Alors que la nuit avait totalement couvert la ville de son voile de ténèbres, seulement percé de la lueur dorée des fleurs, ils arrivèrent au bord extérieur de l'anneau. En face d'eux, aucune cascade, aucun mur d'eau s'écoulant, seulement de l'obscurité. Ils pouvaient enfin apercevoir ce qui se cachait derrière l'immense chute d'eau de leur pays. Leur cœur battant de plus en plus vite au fur et à mesure qu'ils s'approchaient du rebord, ils se sentirent envahis par une vague de déception. Les deux s'attendaient à un paysage incroyable caché de tous, empli de mystères mais ils n'aperçurent qu'une étendue noire constellée de millier de petits points blancs scintillants.
" Ce sont des Étoiles, murmura Arse. Ma sœur avait raison..."
Saylin se souvint que le lézard lui avait partagé l'appellation que donnait sa sœur aux rares goutelettes encore scintillantes quand l'eau du Rideau cessait de luire. Elle s'approcha de lui en hochant la tête, les yeux embués de larmes. Des larmes issues de la mélancolie éprouvée par son ami. Alors que ce dernier tournait son regard vers elle, il la vit s'écrouler brusquement et chuter dans le Rideau sous le pont sur lequel ils se trouvaient.

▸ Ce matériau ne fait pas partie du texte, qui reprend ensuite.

/-- Whether two waits of one execution are one wait: the same one, or a tag wait over several tiles, which is timed from its
beginning whichever of its tiles is the first unready one (R359). -/
def WaitOn.goesOn : WaitOn → WaitOn → Bool
  | .tag .., .tag .. => true
  | a, b => a == b

/-- A lane stops in a wait; a wait that goes on keeps its start (R359). -/
def Lane.stall (x : Lane) (now : Nat) (on : WaitOn) (asleep : Bool) : Lane :=
  let since := match x.wait with
    | some y => if y.on.goesOn on then y.since else now
    | none => now
  { x with wait := some { on := on, since := since, asleep := asleep } }

/-- The lanes that must wait are marked, and nothing else happens but that a leaf in repair is remembered (R357). -/
def State.stall (s : State) (cx : Cx) (ws : List (Nat × WaitOn × Bool)) : State :=
  (ws.foldl (fun s x => match x.2.1 with
      | .repair p => (s.sawRepair (dieOf cx.g.core) x.1 cx.ctx (4096 * p) 1).sawRepair 0 1000 cx.ctx (4096 * p) 1
      | _ => s) s).mapWarp cx.wid cx.k (fun w => ws.foldl (fun w x => w.mapLane x.1 (fun y => y.stall s.now x.2.1 x.2.2)) w)

/-- The registers an instruction writes, with the overriding of open windows (R106, R341). -/
def Warp.writeAll (w : Warp) (l : Nat) (ws : List ResWrite) : Warp :=
  ws.foldl (fun w x => (w.override l x.dst).apply x) w

/-- Sticky flags of a lane (R76). -/
def Lane.addFlags (x : Lane) (fp dec : BitVec 5) : Lane :=
  { x with fpstat := x.fpstat ||| fp.setWidth 32, decstat := x.decstat ||| dec.setWidth 32 }

/-- One completed lane of a short instruction. -/
def Warp.commitShort (next : Word) (w : Warp) (o : Nat × LaneOut) : Warp :=
  match o.2 with
  | .write ws fp dec => (w.writeAll o.1 ws).mapLane o.1 (fun x => (x.addFlags fp dec).advance next)
  | .skip => w.mapLane o.1 (fun x => x.advance next)
  | _ => w

/-- One completed lane of a long-latency instruction: its window opens, and what it overrides is dropped (R106). A lane that the mask
excludes opens a window when MZ is 1, since its destination is written, and none when MZ is 0 (DEDUCED, log 69). -/
def Warp.commitLong (next : Word) (id run : Nat) (w : Warp) (o : Nat × LaneOut) : Warp :=
  match o.2 with
  | .write ws fp dec =>
    let w := ws.foldl (fun w x => w.override o.1 x.dst) w
    w.mapLane o.1 (fun x =>
      let x := (x.addFlags fp dec).advance next
      if run == 0 || ws.isEmpty then x
      else { x with windows := x.windows ++ [{ res := id, dsts := ws.map (·.dst), left := run }] })
  | .skip => w.mapLane o.1 (fun x => x.advance next)
  | _ => w

/-- The writes of an execution, a scalar destination once (R122). -/
def collectWrites (outs : List (Nat × LaneOut)) : List ResWrite :=
  let all := outs.flatMap (fun o => match o.2 with | .write ws _ _ => ws | _ => [])
  all.filter (fun x => x.lane != none) ++ ((all.find? (fun x => x.lane == none)).toList)

/-- The lanes that complete with writes. -/
def writingLanes (outs : List (Nat × LaneOut)) : List Nat :=
  outs.filterMap (fun o => match o.2 with | .write (_ :: _) _ _ => some o.1 | _ => none)

/-- The lanes that wait for the result of an execution: those that it writes in, or every executing lane when it writes a scalar
register, which they share (R106, R122). -/
def resultLanes (outs : List (Nat × LaneOut)) : List Nat :=
  if (collectWrites outs).any (fun x => x.lane == none) then outs.map (·.1) else writingLanes outs

/-- The waits of an execution. -/
def waitsOf (outs : List (Nat × LaneOut)) : List (Nat × WaitOn × Bool) :=
  outs.filterMap (fun o => match o.2 with | .wait on a => some (o.1, on, a) | _ => none)
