-- ==== Sys2Proof/Machine/Units.lean ====
section
/-!
DEFINITION. What an engine reads and writes unit by unit (spec/04_numbers.md R81 to R85, spec/08_ref_memory_engines.md R219 to R223,
R233, spec/03 R59, spec/21 R359, R365): sources, arrivals, holds, conversions, and beats that reach this device's tiles.
-/
namespace Sys2Proof.Machine

/-! ### Stopping and holding (R365, R367) -/

/-- An operation ends with a failure; a remote copy first awaits what it has sent. -/
def State.unitFail (s : State) (o : Op) (st : OpStatus) (c : Byte) (a : Word) : State :=
  match o.kind with
  | .remote .. =>
    (s.mapOp o.id (fun o => { o with fail := some (o.fail.getD { status := st, cause := c, addr := a }) })).endRemote o.id
  | _ => (s.spoil o.id).settle o.id st c a

/-- A missing page is reported once (R365): NUM is the record that the operation will post, or a COPY packet's number. -/
def State.holdUnit (s : State) (o : Op) (va acc : Nat) : State :=
  let low := fun (x : Word) => if x.toNat / 4096 == va / 4096 && decide (va < x.toNat) then BitVec.ofNat 64 va else x
  if o.held.any (fun x => x.toNat / 4096 == va / 4096) then s.mapOp o.id (fun o => { o with held := o.held.map low })
  else
    let tag := ((s.pkt? o.pkt).map (·.tag)).getD 0
    (s.mapOp o.id (fun o => { o with held := o.held ++ [BitVec.ofNat 64 va] })).postService
      (serviceRecord s.now va (o.rnum.getD o.pkt.num) o.pc.toNat tag o.pkt.q o.ctx (memDetail 0 4 0 acc) Cause.xlateMiss.code o.core
        o.slot o.hidx (o.kind.code.getD 0) 1)

/-- Whether a tile that an operation waits to read still holds it: a source that is being filled, or a panel that is not ready. -/
def State.waitHolds (s : State) (o : Op) (x : TileWait) : Bool :=
  match o.kind with
  | .mloop _ => !(s.tag x.origin x.tile).ready
  | _ => (s.tag x.origin x.tile).isFilling

/-- The wait of unit u to read a tile begins. The operation's wait goes on while its tile holds it, and a unit that finds another of its
tiles unready goes on with the same wait (R359). -/
def State.waitTile (s : State) (o : Op) (u origin t : Nat) : State :=
  let start := fun (since : Nat) =>
    s.mapOp o.id (fun o => { o with waitAt := some { since := since, unit := u, origin := origin, tile := t } })
  match o.waitAt with
  | some x => if s.waitHolds o x then s else start (if x.unit == u then x.since else s.now)
  | none => start s.now

/-- The wait of an operation's arrival into a tile begins, unless it waits there already; time does not run for a saved allocation (R57,
R59). -/
def State.waitDest (s : State) (o : Op) (origin t : Nat) : State :=
  let since := match s.wg? origin with | some g => if g.st == .saved then 0 else s.now | none => s.now
  if o.destAt.any (fun x => x.origin == origin && x.tile == t) then s
  else
    { s with fab := { s.fab with nextWait := s.fab.nextWait + 1 } }.mapOp o.id (fun o =>
      { o with destAt := some { since := since, unit := 0, origin := origin, tile := t, no := s.fab.nextWait } })

/-- The stores to peers that come before an operation's issue (R255): the issuing core's buffer drains, and the operation reaches a peer
once those lines have been performed. -/
def State.forked (s : State) (o : Op) : State × Bool :=
  match o.fork with
  | some ts => (s, !s.fab.wc.any (fun e => match e.tag with | some t => ts.elem t | none => false))
  | none =>
    let s := s.drainWc (fun e => e.core == o.home)
    if s.unsent o.home != [] then (s, false)
    else
      let ts := s.fab.wc.filterMap (fun e => if e.core == o.home then e.tag else none)
      (s.mapOp o.id (fun o => { o with fork := some ts }), ts.isEmpty)

/-! ### Sources (R59, R219, R361) -/

/-- What a read of a unit's source gives: bytes with poison, or what the unit waits for, holds on or fails with. -/
inductive Src where
  | bytes (bs : List PByte)
  | tag (origin tile : Nat)
  | miss (va : Nat)
  | stall
  | repair (va : Nat)
  | fail (st : OpStatus) (c : Byte) (addr : Nat)
  | ask (peer : Nat) (p : Part)
  | hole (a : Nat)
  deriving DecidableEq, Repr

/-- The bytes of several reads, or the first thing that one of them needs. -/
def joinSrc : List Src → Src
  | [] => .bytes []
  | .bytes xs :: r => match joinSrc r with | .bytes ys => .bytes (xs ++ ys) | x => x
  | x :: _ => x

/-- The request of a unit to a peer page, 2000 for a read and 2001 for a write. -/
def State.unitAsk (s : State) (o : Op) (u who va : Nat) : Option Remote :=
  s.fab.remote.find? (fun r => r.wid == o.id && r.warp == who && r.lane == u && r.addr.toNat == va)

/-- The source bytes of one part. -/
def State.srcPart (s : State) (o : Op) (u : Nat) (p : Part) : Src :=
  match p.leaf.target with
  | .hbm => .bytes ((s.hbmRead p.pa p.n).zipIdx.map (fun b => (b.1, s.mem.erred (p.pa + b.2) 1)))
  | .host => .bytes ((s.hostRead p.pa p.n).map (fun b => (b, false)))
  | .peer q =>
    match s.unitAsk o u 2000 p.va with
    | some r =>
      match r.answer with
      | none => if s.reachable q || s.heldPeer q then .stall else .fail .unreachable Cause.peerUnreachable.code p.va
      | some (.data bs po) => .bytes ((padTo p.n bs).map (fun b => (b, po)))
      | some (.fault c) => .fail .fault c p.va
      | some _ => .fail .unreachable Cause.peerUnreachable.code p.va
    | none =>
      if s.heldPeer q then .stall
      else if s.reachable q then .ask q p
      else .fail .unreachable Cause.peerUnreachable.code p.va

/-- Where a range meets a page that the operation has reported missing: it is held until the driver resumes the operation (R365,
R366). -/
def Op.heldIn (o : Op) (va n : Nat) : Option Nat :=
  let last := (va + n - 1) / 4096
  if o.held.any (fun x => x.toNat / 4096 == va / 4096) then some va
  else if o.held.any (fun x => x.toNat / 4096 == last) then some (4096 * last)
  else none

/-- The checks of an engine's access to a global range: the private region and a peer leaf's FRAME are PROTECTION (R51, R305). -/
def State.unitCheck (s : State) (o : Op) (c : Context) (k : AccKind) (va n : Nat) : Acc :=
  if overlaps va n c.privbase.toNat privateSpan then .stop .protection va 0
  else if let some a := o.heldIn va n then .stop .xlateMiss a 0
  else
    match s.checkRange (dieOf o.core) 1001 c k va n with
    | .ok ps =>
      if ps.any (fun p => (match p.leaf.target with | .peer _ => true | _ => false) && decide (2 ^ 48 ≤ p.pa)) then .stop .protection va 0
      else .ok ps
    | r => r

/-- A global range read. -/
def State.globSrc (s : State) (o : Op) (c : Context) (u va n : Nat) : Src :=
  match s.unitCheck o c .load va n with
  | .ok ps => joinSrc (ps.map (s.srcPart o u))
  | .stop .xlateMiss a _ => .miss a
  | .stop cause a _ => .fail .fault cause.code a
  | .wait (.repair p) => .repair (4096 * p)
  | .wait _ => .stall
  | .hole a => .hole a

/-- A scratch range read: a tile in FILLING is waited for, and a POISON tile gives poisoned bytes. -/
def State.scrSrc (s : State) (origin off n : Nat) : Src :=
  match (tilesOf off n).find? (fun t => (s.tag origin t).isFilling) with
  | some t => .tag origin t
  | none => .bytes ((s.scrRead origin off n).zipIdx.map (fun b => (b.1, (s.tag origin ((off + b.2) / 256)).state == 3)))

/-- Bytes at an offset of a memory side. -/
def State.epSrc (s : State) (o : Op) (c : Context) (u : Nat) (e : Ep) (off n : Nat) : Src :=
  match e with
  | .scr w b => s.scrSrc w (b + off) n
  | .glob va => s.globSrc o c u (va.toNat + off) n

/-- A range in use: translations and lines are cached, errors found are reported and HBM traffic is counted (R65, R321, R354, R362). -/
def State.unitTouch (s : State) (o : Op) (c : Context) (store : Bool) (va n : Nat) : State :=
  match s.unitCheck o c (if store then .store else .load) va n with
  | .ok ps =>
    s.useParts (dieOf o.core) c.num o.core o.slot none store ps
  | _ => s

/-- A memory side in use. -/
def State.epTouch (s : State) (o : Op) (c : Context) (store : Bool) (e : Ep) (off n : Nat) : State :=
  match e with
  | .scr .. => s
  | .glob va => s.unitTouch o c store (va.toNat + off) n

/-- A request of an operation leaves for a peer, after the stores that came before its issue (R255) and when the allowance is there
(R304). -/
def State.sendAsk (s : State) (o : Op) (u who peer : Nat) (p : Part) (out : Nat → Output) : State :=
  match s.forked o with
  | (s, false) => s
  | (s, true) =>
    if !s.allowed peer false then s
    else
      let tag := s.fab.nextTag
      let r : Remote := { tag := tag, peer := peer, wid := o.id, warp := who, lane := u, pc := 0, addr := BitVec.ofNat 64 p.va,
                          answer := none }
      ({ s with fab := { s.fab with remote := s.fab.remote ++ [r], nextTag := tag + 1 } }.flit peer).emit (out tag)

/-- A source that is not bytes: what the unit does instead. -/
def State.srcNeed (s : State) (o : Op) (u : Nat) (x : Src) : State :=
  match x with
  | .bytes _ | .stall => s
  | .repair va => match s.ctx? o.ctx with | some c => s.sawRepair (dieOf o.core) 1001 c va 1 | none => s
  | .tag w t => s.waitTile o u w t
  | .miss va => s.holdUnit o va 0
  | .fail st c a => s.unitFail o st c (BitVec.ofNat 64 a)
  | .ask q p =>
    s.sendAsk o u 2000 q p (fun tag =>
      .request q { sender := s.fab.index, tag := tag, addr := BitVec.ofNat 64 p.pa, bytes := p.n, what := .load })
  | .hole a => { s with hole := some a }

/-- The peer requests of a unit that has been performed are forgotten. -/
def State.dropAsks (s : State) (id u : Nat) : State :=
  { s with fab := { s.fab with remote := s.fab.remote.filter (fun r => !(r.ofOp id && 2000 ≤ r.warp && r.lane == u)) } }

/-! ### Arrivals of an operation of this device (R59, R213) -/

/-- The scratch ranges that an operation writes, with their workgroup and its consume count. -/
def OpKind.dest : OpKind → Option (Nat × List (Nat × Nat) × Nat)
  | .copy (.scr w b) _ n cc => some (w, [(b, n)], cc)
  | .tcopy (.scr w b) _ c cc => some (w, [(b, 256 * c.tiles * c.panels)], cc)
  | .acst (.scr w b) _ _ rows cols pitch fmt =>
    some (w, (List.range rows).map (fun i => (b + i * pitch, cols * (if fmt == 0 then 4 else 2))), 1)
  | _ => none

/-- How many bytes ranges share. -/
def shared (a n b m : Nat) : Nat := min (a + n) (b + m) - max a b
/-- How many bytes of a tile an operation writes. -/
def OpKind.cover (k : OpKind) (t : Nat) : Nat :=
  match k.dest with
  | some (_, rs, _) => rs.foldl (fun n r => n + shared r.1 r.2 (256 * t) 256) 0
  | none => 0
/-- The consume count of an operation's arrivals. -/
def OpKind.count (k : OpKind) : Nat := match k.dest with | some (_, _, cc) => cc | none => 1

/-- Whether an earlier operation of the queue writes a tile whose arrival it has not begun. -/
def State.arrivalAhead (s : State) (o : Op) (origin t : Nat) : Bool :=
  (s.ahead o).any (fun a => a.st != .done && !a.begun.elem t &&
    (match a.kind.dest with | some (w, _, _) => w == origin && a.kind.cover t != 0 | none => false))

/-- Whether a beat that reached the tile before place `before` waits at the ingress. -/
def State.beatAhead (s : State) (origin t before : Nat) : Bool :=
  (s.wg? origin).any (fun g => !g.retired &&
    s.fab.arrivals.any (fun a => a.here && a.beat.alloc == g.allocId && a.beat.off / 256 == t && decide (a.no < before)))

/-- Whether an arrival of an operation of this device waits that reached the tile before place `before`. -/
def State.localAhead (s : State) (origin t before : Nat) : Bool :=
  s.ops.any (fun p => p.st == .started && p.destAt.any (fun x => x.origin == origin && x.tile == t && decide (x.no < before)))

/-- Whether an operation's arrival may begin in a tile: nothing that has reached the tile before it waits, and the tile is EMPTY or
POISON (R59). -/
def State.arrivalFree (s : State) (o : Op) (origin t : Nat) : Bool :=
  let no := match o.destAt with | some x => if x.origin == origin && x.tile == t then x.no else s.fab.nextWait | none => s.fab.nextWait
  !s.beatAhead origin t no && !s.localAhead origin t no &&
  ((s.tag origin t).state == 0 || (s.tag origin t).state == 3)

Immédiatement prêt à se battre, il fit naître des flammes à ses poings et se tourna vers les ombres dans son dos. Il sentait des présences s'y faufiler, à l'abri de toute lueur, ne faisant aucun bruit sur les sols d'eau. Il se déplaça doucement afin de se mettre dos à un bâtiment et de pouvoir, grâce aux reflets sur les façades, éclairer au maximum autour de lui. Il vit alors une silhouette, totalement enrobée de noir, fureter sur un toit en face de lui. Une silhouette étrangement petite par rapport à la taille des habitants de la cité. Il en distingua alors plusieurs autres, de plus en plus proches de lui, armées de poignards effilés. Un assassinat bien préparé, songea-t-il avec dégoût. Il ne savait pas ce qui était arrivé à Saylin mais il reconnaissait la lâcheté de la méthode.
" Venez vous faire déchiqueter petits gnomes, cracha-t-il, un sourire malsain aux lèvres."